ARTICLE OF ASSOCIATION

ARTICLE OF ASSOCIATION

This article is in continuation with the previous article on Memorandum of Association.

ARTICLE OF ASSOCIATION : SECTION 5
-   Articles of the company shall contain the regulations for management of the company. It is the internal bye-laws of the company.
-   It shall not supersede the Act and memorandum of the company. The Articles of Association are subsidiary both to the Companies Act and the Memorandum of Association.
-   The model articles as prescribed in Schedule I are as follows:
·         Table F: AOA of a company limited by shares.
·         Table G: AOA of a company limited by guarantee and having a share capital.
·         Table H: AOA of a company limited by guarantee and not having share capital.
·         Table I:  AOA of an unlimited company and having a share capital.
·         Table J: AOA of an unlimited company and not having a share capital.

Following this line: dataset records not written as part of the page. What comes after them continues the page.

-- ==== Sys2Proof/Laws/State.lean ====
section
/-! SUPPORT. One lemma per field and update of State, so that no proof unfolds a record update. -/

namespace Sys2Proof.Machine

/-! The fields after ending an operation (R253). -/

@[simp] theorem endOperation_params (s : State) (st : Status) (r : Result) : (s.endOperation st r).params = s.params := rfl
@[simp] theorem endOperation_n (s : State) (st : Status) (r : Result) : (s.endOperation st r).n = s.n := rfl
@[simp] theorem endOperation_kreg (s : State) (st : Status) (r : Result) : (s.endOperation st r).kreg = s.kreg := rfl
@[simp] theorem endOperation_taps (s : State) (st : Status) (r : Result) : (s.endOperation st r).taps = s.taps := rfl
@[simp] theorem endOperation_cfgValid (s : State) (st : Status) (r : Result) : (s.endOperation st r).cfgValid = s.cfgValid := rfl
@[simp] theorem endOperation_tt (s : State) (st : Status) (r : Result) : (s.endOperation st r).tt = s.tt := rfl
@[simp] theorem endOperation_ttValid (s : State) (st : Status) (r : Result) : (s.endOperation st r).ttValid = s.ttValid := rfl
@[simp] theorem endOperation_status (s : State) (st : Status) (r : Result) : (s.endOperation st r).status = st := rfl
@[simp] theorem endOperation_seq (s : State) (st : Status) (r : Result) : (s.endOperation st r).seq = .idle := rfl
@[simp] theorem endOperation_enc (s : State) (st : Status) (r : Result) : (s.endOperation st r).enc = none := rfl
@[simp] theorem endOperation_vit (s : State) (st : Status) (r : Result) : (s.endOperation st r).vit = none := rfl
@[simp] theorem endOperation_operand (s : State) (st : Status) (r : Result) : (s.endOperation st r).operand = .absent := rfl
@[simp] theorem endOperation_result (s : State) (st : Status) (r : Result) : (s.endOperation st r).result = r := rfl
@[simp] theorem endOperation_hostIn (s : State) (st : Status) (r : Result) : (s.endOperation st r).hostIn = s.hostIn := rfl

/-! The fields after the flags of a successful CFG.BUILD (R117). -/

@[simp] theorem flagConfigured_params (s : State) : (s.flagConfigured).params = s.params := rfl
@[simp] theorem flagConfigured_n (s : State) : (s.flagConfigured).n = s.n := rfl
@[simp] theorem flagConfigured_kreg (s : State) : (s.flagConfigured).kreg = s.kreg := rfl
@[simp] theorem flagConfigured_taps (s : State) : (s.flagConfigured).taps = s.taps := rfl
@[simp] theorem flagConfigured_cfgValid (s : State) : (s.flagConfigured).cfgValid = true := rfl
@[simp] theorem flagConfigured_tt (s : State) : (s.flagConfigured).tt = s.tt := rfl
@[simp] theorem flagConfigured_ttValid (s : State) : (s.flagConfigured).ttValid = false := rfl
@[simp] theorem flagConfigured_status (s : State) : (s.flagConfigured).status = s.status := rfl
@[simp] theorem flagConfigured_seq (s : State) : (s.flagConfigured).seq = s.seq := rfl
@[simp] theorem flagConfigured_enc (s : State) : (s.flagConfigured).enc = s.enc := rfl
@[simp] theorem flagConfigured_vit (s : State) : (s.flagConfigured).vit = s.vit := rfl
@[simp] theorem flagConfigured_operand (s : State) : (s.flagConfigured).operand = s.operand := rfl
@[simp] theorem flagConfigured_result (s : State) : (s.flagConfigured).result = s.result := rfl
@[simp] theorem flagConfigured_hostIn (s : State) : (s.flagConfigured).hostIn = s.hostIn := rfl

/-! The fields after the flag of TRB.BUILD (R145). -/

@[simp] theorem flagTableBuilt_params (s : State) : (s.flagTableBuilt).params = s.params := rfl
@[simp] theorem flagTableBuilt_n (s : State) : (s.flagTableBuilt).n = s.n := rfl
@[simp] theorem flagTableBuilt_kreg (s : State) : (s.flagTableBuilt).kreg = s.kreg := rfl
@[simp] theorem flagTableBuilt_taps (s : State) : (s.flagTableBuilt).taps = s.taps := rfl
@[simp] theorem flagTableBuilt_cfgValid (s : State) : (s.flagTableBuilt).cfgValid = s.cfgValid := rfl
@[simp] theorem flagTableBuilt_tt (s : State) : (s.flagTableBuilt).tt = s.tt := rfl
@[simp] theorem flagTableBuilt_ttValid (s : State) : (s.flagTableBuilt).ttValid = true := rfl
@[simp] theorem flagTableBuilt_status (s : State) : (s.flagTableBuilt).status = s.status := rfl
@[simp] theorem flagTableBuilt_seq (s : State) : (s.flagTableBuilt).seq = s.seq := rfl
@[simp] theorem flagTableBuilt_enc (s : State) : (s.flagTableBuilt).enc = s.enc := rfl
@[simp] theorem flagTableBuilt_vit (s : State) : (s.flagTableBuilt).vit = s.vit := rfl
@[simp] theorem flagTableBuilt_operand (s : State) : (s.flagTableBuilt).operand = s.operand := rfl
@[simp] theorem flagTableBuilt_result (s : State) : (s.flagTableBuilt).result = s.result := rfl
@[simp] theorem flagTableBuilt_hostIn (s : State) : (s.flagTableBuilt).hostIn = s.hostIn := rfl

/-! The fields after writing a table entry (R146). -/

@[simp] theorem writeTable_params (s : State) (st : Nat) (d : Bit) (e : TTEntry) : (s.writeTable st d e).params = s.params := rfl
@[simp] theorem writeTable_n (s : State) (st : Nat) (d : Bit) (e : TTEntry) : (s.writeTable st d e).n = s.n := rfl
@[simp] theorem writeTable_kreg (s : State) (st : Nat) (d : Bit) (e : TTEntry) : (s.writeTable st d e).kreg = s.kreg := rfl
@[simp] theorem writeTable_taps (s : State) (st : Nat) (d : Bit) (e : TTEntry) : (s.writeTable st d e).taps = s.taps := rfl
@[simp] theorem writeTable_cfgValid (s : State) (st : Nat) (d : Bit) (e : TTEntry) : (s.writeTable st d e).cfgValid = s.cfgValid := rfl
@[simp] theorem writeTable_tt (s : State) (st : Nat) (d : Bit) (e : TTEntry) : (s.writeTable st d e).tt = Memory.write s.tt (window st d) e := rfl
@[simp] theorem writeTable_ttValid (s : State) (st : Nat) (d : Bit) (e : TTEntry) : (s.writeTable st d e).ttValid = s.ttValid := rfl
@[simp] theorem writeTable_status (s : State) (st : Nat) (d : Bit) (e : TTEntry) : (s.writeTable st d e).status = s.status := rfl
@[simp] theorem writeTable_seq (s : State) (st : Nat) (d : Bit) (e : TTEntry) : (s.writeTable st d e).seq = s.seq := rfl
@[simp] theorem writeTable_enc (s : State) (st : Nat) (d : Bit) (e : TTEntry) : (s.writeTable st d e).enc = s.enc := rfl
@[simp] theorem writeTable_vit (s : State) (st : Nat) (d : Bit) (e : TTEntry) : (s.writeTable st d e).vit = s.vit := rfl
@[simp] theorem writeTable_operand (s : State) (st : Nat) (d : Bit) (e : TTEntry) : (s.writeTable st d e).operand = s.operand := rfl
@[simp] theorem writeTable_result (s : State) (st : Nat) (d : Bit) (e : TTEntry) : (s.writeTable st d e).result = s.result := rfl
@[simp] theorem writeTable_hostIn (s : State) (st : Nat) (d : Bit) (e : TTEntry) : (s.writeTable st d e).hostIn = s.hostIn := rfl

/-! The fields after writing the configuration slot (R112 to R114). -/

@[simp] theorem configured_params (s : State) (gens : List Int) : (s.configured gens).params = s.params := rfl
@[simp] theorem configured_n (s : State) (gens : List Int) : (s.configured gens).n = gens.length := rfl
@[simp] theorem configured_kreg (s : State) (gens : List Int) : (s.configured gens).kreg = constraintLength gens := rfl
@[simp] theorem configured_taps (s : State) (gens : List Int) : (s.configured gens).taps = tapVectors gens := rfl
@[simp] theorem configured_cfgValid (s : State) (gens : List Int) : (s.configured gens).cfgValid = s.cfgValid := rfl
@[simp] theorem configured_tt (s : State) (gens : List Int) : (s.configured gens).tt = s.tt := rfl
@[simp] theorem configured_ttValid (s : State) (gens : List Int) : (s.configured gens).ttValid = s.ttValid := rfl
@[simp] theorem configured_status (s : State) (gens : List Int) : (s.configured gens).status = s.status := rfl
@[simp] theorem configured_seq (s : State) (gens : List Int) : (s.configured gens).seq = s.seq := rfl
@[simp] theorem configured_enc (s : State) (gens : List Int) : (s.configured gens).enc = s.enc := rfl
@[simp] theorem configured_vit (s : State) (gens : List Int) : (s.configured gens).vit = s.vit := rfl
@[simp] theorem configured_operand (s : State) (gens : List Int) : (s.configured gens).operand = s.operand := rfl
@[simp] theorem configured_result (s : State) (gens : List Int) : (s.configured gens).result = s.result := rfl
@[simp] theorem configured_hostIn (s : State) (gens : List Int) : (s.configured gens).hostIn = s.hostIn := rfl

/-! The fields after power-on reset that the spec gives (R40, R250). -/

@[simp] theorem reset_cfgValid : State.reset.cfgValid = false := rfl
@[simp] theorem reset_ttValid : State.reset.ttValid = false := rfl
@[simp] theorem reset_status : State.reset.status = .ok := rfl
@[simp] theorem reset_seq : State.reset.seq = .idle := rfl
@[simp] theorem reset_tt : State.reset.tt = [] := rfl
@[simp] theorem reset_enc : State.reset.enc = none := rfl
@[simp] theorem reset_vit : State.reset.vit = none := rfl
@[simp] theorem reset_operand : State.reset.operand = .absent := rfl
@[simp] theorem reset_result : State.reset.result = .nothing := rfl
@[simp] theorem reset_hostIn : State.reset.hostIn = [] := rfl
@[simp] theorem reset_params : State.reset.params = Params.standard := rfl

/-! The operation a start leaves the persistent state alone (R39). -/

theorem started_keeps (s : State) (i : Instr) :
    (s.started i).params = s.params ∧ (s.started i).n = s.n ∧ (s.started i).kreg = s.kreg ∧
    (s.started i).taps = s.taps ∧ (s.started i).cfgValid = s.cfgValid ∧ (s.started i).tt = s.tt ∧
    (s.started i).ttValid = s.ttValid ∧ (s.started i).status = s.status ∧ (s.started i).enc = s.enc ∧
    (s.started i).vit = s.vit ∧ (s.started i).result = s.result ∧ (s.started i).hostIn = s.hostIn := by
  cases i <;> simp [State.started]

end Sys2Proof.Machine
end

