/-- R163: the branch step extends every walk by both input bits. -/
theorem Covers.branch {s : State} {c : VitCall} {cand : List Trail} {t : Nat} (htable : TableBuilt s)
    (htaps : s.taps.length = s.n) (hfit : (t + 1) * s.n ≤ c.rx.length) (hcovers : Covers s c.rx t c.live)
    (h : branch s ((c.rx.drop (t * s.n)).take s.n) c.live = .ok cand) : Covers s c.rx (t + 1) cand := by
  intro us hus
  obtain ⟨us, d, rfl⟩ := (List.eq_nil_or_concat' us).resolve_left (by rintro rfl; cases hus)
  obtain rfl : us.length = t := by simpa using hus
  obtain ⟨tr, hmem, hcur, hle⟩ := hcovers us rfl
  obtain ⟨q, hq⟩ := List.mem_iff_getElem?.mp hmem
  have hread := htable _ (walkState_lt (Nat.two_pow_pos s.kreg) us) d
  have hcand := branch_getElem?_of_live h hq (extend_eq_ok.mpr ⟨_, _, hcur, hread, rfl⟩)
  refine ⟨_, List.mem_of_getElem? hcand, ?_, ?_⟩
  · rw [trail_current_append, walkState_append]
    rfl
  · rw [hamming_walkCode_snoc htaps us d hfit]
    exact Nat.add_le_add_right hle _

/-- R167: the merge step discards no trail without keeping one at its state that is as near. -/
theorem Covers.merged {s : State} {rx : List Bit} {t : Nat} {cand : List Trail} (h : Covers s rx t cand) (lw : Bool) :
    Covers s rx t (merged lw s.kreg cand) := by
  unfold Machine.merged
  split
  · intro us hus
    obtain ⟨tr, hmem, hcur, hle⟩ := h us hus
    obtain ⟨b, hb, hat, hleast⟩ := exists_survivor lw (walkState_lt (Nat.two_pow_pos _) us) hmem hcur
    exact ⟨b, hb, hat, hleast.trans hle⟩
  · exact h

/-! The loop (R173). -/

/-- R173: the loop over the symbols that are left answers, with live trails that are walks of as many steps as there are
symbols and as near as any. -/
theorem exists_vitSymbols (l : Nat) {s : State} {c : VitCall} (htable : TableBuilt s) (htaps : s.taps.length = s.n)
    (hvit : s.vit = some c) (hrun : s.seq ≠ .idle) (hframe : FrameInv s c) (hl : c.ti + l = c.l)
    (hlive : LiveInv s c c.ti) (hcovers : Covers s c.rx c.ti c.live) :
    ∃ c' q, vitSymbols l s = .next { s with vit := some c', seq := q } ∧ q ≠ .idle ∧ c'.rx = c.rx ∧ c'.l = c.l ∧
      LiveInv s c' c.l ∧ Covers s c.rx c.l c'.live := by
  induction l generalizing s c with
  | zero =>
    have hend : c.ti = c.l := hl
    exact ⟨c, s.seq, by rw [← hvit]; rfl, hrun, rfl, rfl, hend ▸ hlive, hend ▸ hcovers⟩
  | succ l ih =>
    have hfit := symbol_fits hframe (t := c.ti) (by omega)
    obtain ⟨cand, hcand⟩ := branch_of_tableBuilt htable hlive ((c.rx.drop (c.ti * s.n)).take s.n)
    have hcandInv := candInv_of_branch htable htaps hfit hlive hcand
    have hcandCovers := hcovers.branch htable htaps hfit hcand
    rw [vitSymbols, execVitBranch_eq_next.mpr ⟨c, _, cand, hvit, symbolAt_of_le hfit, hcand, rfl⟩,
      andThen_running (by simp), execVitMerge_eq_next.mpr ⟨_, rfl, rfl⟩, andThen_running (vitNext_ne_idle _ _)]
    exact ih (c := { c with live := Machine.merged s.params.laterWins s.kreg cand, cand := [], ti := c.ti + 1 })
      htable htaps rfl (vitNext_ne_idle _ _) hframe (by change c.ti + 1 + l = c.l; omega)
      (hcandInv.liveInv_merged s.params.laterWins rfl rfl) (hcandCovers.merged s.params.laterWins)

/-! The end (R174 to R181). -/

/-- R160 after the loop: with a walk for a winner and a whole number of bytes before the tail, the decoding completes. -/
theorem vitFinish_of_winner {s : State} {c : VitCall} {w : Trail} {us : List Bit} (htable : TableBuilt s)
    (hvit : s.vit = some c) (hw : leastTrail false (trailsAt 0 c.live) = some w) (hpath : w.path = walkPath s.kreg 0 us)
    (hlen : us.length = c.l) (hlong : s.kreg ≤ c.l) (hbytes : (c.l - s.kreg) % 8 = 0) :
    vitFinish s = .next (s.endOperation .ok
      (.decoded (pack ((traceOf s.kreg us).take (c.l - s.kreg))) w.metric)) := by
  have hds : (traceOf s.kreg us).length = c.l := by rw [traceOf_length, hlen]
  refine andThen_eq_next.mpr (.inr ⟨_, execVitTerm_of_some hvit hw, by simp, ?_⟩)
  refine andThen_eq_next.mpr (.inr ⟨_, execVitTrace_eq_next.mpr
    ⟨_, w, _, rfl, rfl, tracedBits_of_path htable hpath hlen, rfl⟩, by simp, ?_⟩)
  refine andThen_eq_next.mpr (.inr ⟨_, execVitStrip_of_le rfl rfl (hds.symm ▸ hlong), by simp, ?_⟩)
  refine andThen_eq_next.mpr (.inr ⟨_, execVitPack_of_whole rfl rfl (by simpa [hlen] using hbytes), by simp, ?_⟩)
  exact execVitRet_eq_next.mpr ⟨_, _, _, rfl, rfl, rfl, by rw [hds]; rfl⟩

/-- R174, R182: the winner after a whole frame is a walk back to state 0, and no such walk is nearer. -/
theorem LiveInv.exists_nearest {s : State} {c : VitCall} {t : Nat} (hlive : LiveInv s c t)
    (hcovers : Covers s c.rx t c.live) (hframe : c.rx.length = t * s.n) :
    ∃ w us, leastTrail false (trailsAt 0 c.live) = some w ∧ w.path = walkPath s.kreg 0 us ∧ us.length = t ∧
      walkState s.kreg 0 us = 0 ∧ w.metric = hamming (walkCode s.kreg s.taps 0 us) c.rx ∧
      ∀ us' : List Bit, us'.length = t → walkState s.kreg 0 us' = 0 →
        w.metric ≤ hamming (walkCode s.kreg s.taps 0 us') c.rx := by
  obtain ⟨w, hw⟩ := hlive.exists_leastTrail_zero
  obtain ⟨hat, hleast⟩ := leastTrail_spec hw
  obtain ⟨hmem, hcur⟩ := mem_trailsAt.mp hat
  obtain ⟨-, -, -, us, hlen, hpath, hmetric⟩ := hlive.lt_of_mem hmem
  have hzero : walkState s.kreg 0 us = 0 := Option.some.inj ((current_of_walkPath hpath).symm.trans hcur)
  have hall : c.rx.take (t * s.n) = c.rx := List.take_of_length_le hframe.le
  rw [hall] at hmetric
  refine ⟨w, us, hw, hpath, hlen, hzero, hmetric, fun us' hlen' hzero' => ?_⟩
  obtain ⟨tr, htr, hcur', hle⟩ := hcovers us' hlen'
  rw [hall] at hle
  rw [hzero'] at hcur'
  exact (hleast tr (mem_trailsAt.mpr ⟨htr, hcur'⟩)).trans hle

/-- R31, R91: a whole frame is its symbols. -/
theorem WholeFrame.length_eq {s : State} {rx : List Bit} (h : WholeFrame s rx) : rx.length = symbols s rx * s.n :=
  (Nat.div_mul_cancel (Nat.dvd_of_mod_eq_zero h.1)).symm

/-- R160, R182: what VIT.DECODE of a whole frame answers on a ready engine: what is traced from a nearest path, without the
tail, and the path's distance. -/
theorem exists_execVitDecode {s : State} {rx : List Bit} (hs : Ready s) (hwf : (Instr.vitDecode rx).wf s.params = true)
    (hwhole : WholeFrame s rx) :
    ∃ us : List Bit, us.length = symbols s rx ∧ walkState s.kreg 0 us = 0 ∧
      (∀ us' : List Bit, us'.length = symbols s rx → walkState s.kreg 0 us' = 0 →
        hamming (walkCode s.kreg s.taps 0 us) rx ≤ hamming (walkCode s.kreg s.taps 0 us') rx) ∧
      execVitDecode rx s = .next (s.endOperation .ok
        (.decoded (pack ((traceOf s.kreg us).take (symbols s rx - s.kreg)))
          (hamming (walkCode s.kreg s.taps 0 us) rx))) := by
  obtain ⟨⟨hcfg, htable, -⟩, hidle, hvalid, hready, hwide⟩ := hs
  have hframe := hwhole.length_eq
  obtain ⟨hsymbols, hlong, hbytes⟩ := hwhole
  obtain ⟨-, htaps, -⟩ := hcfg hvalid
  obtain ⟨-, hbuilt⟩ := htable.2 hready
  obtain ⟨c, q, hloop, hq, rfl, hl, hlive, hcovers⟩ := exists_vitSymbols (symbols s rx)
    (s := { s.started (.vitDecode rx) with vit := some (VitCall.start s.n rx), seq := vitNext (symbols s rx) 0 })
    (c := VitCall.start s.n rx) hbuilt htaps rfl (vitNext_ne_idle _ _) hframe (Nat.zero_add _)
    (liveInv_initial _ rfl) (covers_initial _ _)
  obtain ⟨w, us, hw, hpath, hlen, hzero, hmetric, hleast⟩ := LiveInv.exists_nearest hlive hcovers hframe
  have hfinish := vitFinish_of_winner (s := { s.started (.vitDecode c.rx) with vit := some c, seq := q }) hbuilt rfl hw
    hpath (hlen.trans hl.symm) (hl.symm ▸ hlong) (hl.symm ▸ hbytes)
  rw [hl, hmetric] at hfinish
  refine ⟨us, hlen, hzero, hmetric ▸ hleast, ?_⟩
  refine andThen_eq_next.mpr (.inr ⟨_, start_of_ready (refusalOf_vitDecode.mpr ⟨hidle, hvalid, hready, hwf, hwide⟩),
    started_ne_idle rfl s, ?_⟩)
  refine andThen_eq_next.mpr (.inr ⟨_, execVitFrame_of_whole hsymbols, by simp, ?_⟩)
  refine andThen_eq_next.mpr (.inr ⟨_, execVitInit_eq_next.mpr ⟨_, rfl, rfl⟩, vitNext_ne_idle _ _, ?_⟩)
  exact andThen_eq_next.mpr (.inr ⟨_, hloop, hq, hfinish⟩)

/-- Settles O50: the walk the winner is made of is a nearest one, and for K >= 1 its traced bits are its input bits. -/
theorem decodeFindsNearestPath : Obligations.DecodeFindsNearestPath := by
  intro s rx hs hwf hwhole
  obtain ⟨us, hlen, hzero, hleast, hdecode⟩ := exists_execVitDecode hs hwf hwhole
  refine ⟨_, _, us, hdecode, hlen, hzero, rfl, hleast, fun hk => ?_⟩
  rw [traceOf_of_pos hk]

/-! K = 0 (R184 (f)). -/

theorem walkState_kZero (us : List Bit) : walkState 0 0 us = 0 :=
  Nat.lt_one_iff.mp (walkState_lt (Nat.two_pow_pos 0) us)

/-- R118 (c): with no register every tap vector is 1. -/
theorem taps_of_kZero {s : State} (hcfg : CfgInv s) (hvalid : s.cfgValid = true) (hk : s.kreg = 0) :
    s.taps = List.replicate s.n 1 := by
  obtain ⟨-, hlen, htaps, -⟩ := hcfg hvalid
  refine List.eq_replicate_iff.mpr ⟨hlen, fun tap htap => ?_⟩
  have := htaps tap htap
  rw [hk] at this
  omega

/-- R184 (f): the code repeats each input bit n times. -/
theorem outputGroup_kZero (n st : Nat) (d : Bit) :
    outputGroup 0 (List.replicate n 1) st d = List.replicate n d := by
  simp [outputGroup, outbit, xorSum]

theorem hamming_replicate (d : Bit) (y : List Bit) : hamming (List.replicate y.length d) y = y.count (!d) := by
  induction y with
  | nil => rfl
  | cons b y ih =>
    rw [List.length_cons, List.replicate_succ, hamming_cons, ih, List.count_cons]
    cases d <;> cases b <;> simp [Nat.add_comm]

/-- R184 (f): the lesser of a symbol's count of ones and its count of zeros, over `l` symbols of n bits. -/
def lesserCounts (n l : Nat) (rx : List Bit) : Nat :=
  ((List.range l).map fun t =>
    min (((rx.drop (t * n)).take n).count true) (((rx.drop (t * n)).take n).count false)).sum
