-- ==== Sys2Proof/Machine/Ops.lean ====
section
/-!
DEFINITION. The named operations over the state that every meaning is written in: byte order, the memories, finding and
replacing blocks and groups, the completion rings of the host functions, killing a launch, taking a trap and returning
from one, and the common course of an instruction that issues.
-/

namespace Sys2Proof.Machine

/-! ### Words, tables and masks -/

/-- A vector of n entries given entry by entry. -/
def tab {α : Type} (n : Nat) (f : Nat → α) : Vector α n := ⟨⟨(List.range n).map f⟩, by simp⟩

/-- The n low bytes of a number, little-endian (R1). -/
def leBytes (n x : Nat) : List Byte := (List.range n).map fun i => BitVec.ofNat 8 (x >>> (8 * i))

/-- The number that a list of bytes holds, little-endian (R1). -/
def ofLe : List Byte → Nat
  | [] => 0
  | b :: bs => b.toNat + 256 * ofLe bs

/-- Bits hi:lo of a number. -/
def bitsOf (x hi lo : Nat) : Nat := (x >>> lo) % 2 ^ (hi + 1 - lo)

/-- Bit i of a number. -/
def bitOf (x i : Nat) : Bool := x.testBit i

/-- The mask of the lanes for which f holds. -/
def maskOf (f : Nat → Bool) : Mask :=
  (List.range 32).foldr (fun l m => if f l then m ||| BitVec.ofNat 32 (2 ^ l) else m) 0#32

/-- The lanes of a mask, in ascending order. -/
def lanesOf (m : Mask) : List Nat := (List.range 32).filter fun l => m.getLsbD l

/-- Whether a lane is in a mask. -/
def inMask (m : Mask) (l : Nat) : Bool := m.getLsbD l

/-- The number of elements of a list, at most one per distinct value. -/
def distinct : List Nat → List Nat
  | [] => []
  | x :: xs => x :: (distinct xs).filter (· != x)

/-- The least element of a list under a key, the first on a tie. -/
def leastBy {α : Type} (key : α → Nat) : List α → Option α
  | [] => none
  | x :: xs =>
    match leastBy key xs with
    | none => some x
    | some y => if key y < key x then some y else some x

/-- Insert x before the first element with a greater key. -/
def insertBy {α : Type} (key : α → Nat) (x : α) : List α → List α
  | [] => [x]
  | y :: ys => if key x < key y then x :: y :: ys else y :: insertBy key x ys

/-- A list in ascending order of a key; equal keys keep their order. -/
def sortBy {α : Type} (key : α → Nat) : List α → List α
  | [] => []
  | x :: xs => (sortBy key xs) |> fun ys => insertFirst x ys
where
  /-- Insert x before the first element whose key is not less. -/
  insertFirst (x : α) : List α → List α
    | [] => [x]
    | y :: ys => if key x ≤ key y then x :: y :: ys else y :: insertFirst x ys

/-! ### Memories -/

/-- The byte at an address. -/
def Memory.get : Memory → Nat → Byte
  | [], _ => unlisted
  | c :: m, a => if c.1 = a then c.2 else if a < c.1 then unlisted else Memory.get m a

/-- Write one byte, keeping the canonical form. -/
def Memory.put : Memory → Nat → Byte → Memory
  | [], a, v => if v = unlisted then [] else [(a, v)]
  | c :: m, a, v =>
    if a < c.1 then (if v = unlisted then c :: m else (a, v) :: c :: m)
    else if a = c.1 then (if v = unlisted then m else (a, v) :: m)
    else c :: Memory.put m a v

/-- n bytes from an address upward. -/
def Memory.read (m : Memory) (a n : Nat) : List Byte := (List.range n).map fun i => m.get (a + i)

/-- The memory that holds a list of bytes from address 0 upward. -/
def Memory.ofBytes (bs : List Byte) : Memory :=
  (bs.zipIdx.filter fun p => decide (p.1 ≠ unlisted)).map fun p => (p.2, p.1)

/-- Write bytes from an address upward. -/
def Memory.write : Memory → Nat → List Byte → Memory
  | m, _, [] => m
  | m, a, b :: bs => Memory.write (m.put a b) (a + 1) bs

-   The company may adopt all or any of the regulations contained in the model article as it is or add any additional matters in its article as may be considered necessary for its management.
-   If the company frames its own article, then  the respective model article still apply to the company upto the extent it is not contradictory with the existing article, unless it is specifically excluded by the AOA of the company.
-   The provisions of the Section 5 do not apply to the articles of a company registered under the previous law unless amended under this Act.
-   The articles may contain provisions for entrenchment to the effect that specified provisions of the articles may be altered only if conditions or procedures as that are more restrictive than those applicable in the case of a special resolution, are met or complied with.
-   The provisions for entrenchment shall only be made either on formation of a company, or by an amendment in the articles agreed to by all the members of the company in the case of a private company and by a special resolution in the case of a public company.
-   Where the articles contain the provisions for entrenchment, the company shall give notice to the Registrar of such provisions in Form No.INC.2 or Form No.INC.7, as the case may be, along with the fee as provided in the Companies (Registration offices and fees) Rules, 2014 at the time of incorporation of the company or in case of existing companies, the same shall be filed in Form No.MGT.14 within thirty days from the date of entrenchment of the articles, as the case may be, along with the fee as provided in the Companies (Registration offices and fees) Rules, 2014.
                                                   

ALTERATION OF ARTICLE OF ASSOCIATION: SECTION 14
(1) Subject to the provisions of this Act and the conditions contained in its memorandum, if any, a company may, by a special resolution, alter its articles including alterations having the effect of conversion of—
(a) a private company into a public company; or
(b) a public company into a private company:

Provided that where a company being a private company alters its articles in such a manner that they no longer include the restrictions and limitations which are required to be included in the articles of a private company under this Act, the company shall, as from the date of such alteration, cease to be a private company:

Provided further that any alteration having the effect of conversion of a public company into a private company shall not take effect except with the approval of the Tribunal which shall make such order as it may deem fit.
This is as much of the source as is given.